Ортега-и-Гассет называет “восстание масс”.
Характерной чертой современного общества, считает он, стала его странноватая уверенность в том, что оно выше всех прошлых эпох. Так же одной из характерных черт общества стала растерянность, безрассудное и непонятное метание его во времени и культуре.
Он пишет, что XIX век стал по существу революционным, но не потому, что он стал известен бессчетными потрясениями, а потому, что он поставил заурядного человека, то есть большие социальные массы, в совсем новейшие жизненные условия, радикально противоположные прежним.
Ортега развивает мысль о том, что современное общество и его культура поражены тяжеленной болезнью – засильем бездуховного, лишенного каких-или стремлений человека-обывателя, навязывающего свой стиль жизни целым государствам.
взоры Ортеги-и-Гассета отнюдь не следует уподоблять марксистскому учению о “революционных массах”, делающих историю. Для испанского философа человек
“массы” – это не обездоленный и эксплуатируемый труженик, готовый к революционному подвигу, а до этого всего средний индивидум, “всякий и каждый, кто ни в добре, ни в зле не мерит себя особой мерой, а чувствует таковым же,
“как и все”, и не лишь не удручен, но и доволен своей неотличимостью”
В базе восстания масс, подчеркивает Ортега, лежит замкнутость души массового человека. Дело в том, что человек массы считает себя совершенным, он никогда не сомневается в собственном совершенстве, его вера в себя поистине подобна райской вере. Замкнутость души лишает его способности познать свое несовершенство, так как единственный путь к этому познанию – сравнение себя с другими; но тогда он обязан хоть на миг выйти за свои пределы, переселиться в собственного близкого. Но человек массы совершенно неглуп.
напротив, он вправду еще умнее, еще способнее, чем все его предки. Но эти способности ему не впрок: сознавая, что он владеет ими, он еще больше замкнулся в себе и не пользуется ими.
Ортего говорит о наихудшей из угроз, грозящей европейской цивилизации.
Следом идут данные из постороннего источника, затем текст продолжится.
-- ==== Sys2Proof/Word.lean ====
section
/-! DEFINITION. The widths the spec gives its values (00_scope.md R8, 30_encoding.md R80, R90). -/

namespace Sys2Proof

/-- An 8-bit value: a command byte, a transport byte, a shadow register, a character code. -/
abbrev Byte := BitVec 8

/-- Half of a byte, the unit of one 4-bit transfer (R12, R53). -/
abbrev Nibble := BitVec 4

/-- A 7-bit address of the controller's DDRAM space (R50). -/
abbrev DdramAddr := BitVec 7

/-- A request word `op[23:16] a[15:8] b[7:0]` (R90). -/
abbrev RequestWord := BitVec 24

end Sys2Proof
end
Как и все остальные опасности, она рождена самой цивилизацией и, больше того, составляет её славу. Это современное для
Хосе правительство. Он пишет: « В наши дни правительство стало чудовищной машиной немыслимых возможностей, которая действует фантастически точно и оперативно. Это средоточие общества, и довольно нажатия клавиши, чтоб огромные рычаги молниеносно обработали каждую пядь общественного тела.»
Даже сейчас диктат страны – это апогей насилия и прямого деяния, возведенных в норму. Масса действует самовольно, сама по себе, через безликий механизм страны.
Написанное под впечатлением первой мировой войны и накануне второй эссе
Ортеги “Восстание масс” стало рассматриваться как пророческое, чему способствовали и следующие действия: появление таковых примеров социальной
“патологии”, как фашизм, нацизм и сталинизм с их массовым конформизмом, ненавистью к гуманистическому наследию прошедшего, безудержным самовосхвалением и внедрением более простых наклонностей человеческой природы. В последствии «Восстания масс» многими читателями был воспринят как пророчество грядущей катастрофы Запада.


Поделиться:



Популярное:

Последнее изменение этой страницы: 2016-08-31; Просмотров: 1312; Нарушение авторского права страницы


lektsia.com 2007 - 2024 год. Все материалы представленные на сайте исключительно с целью ознакомления читателями и не преследуют коммерческих целей или нарушение авторских прав! (0.042 с.)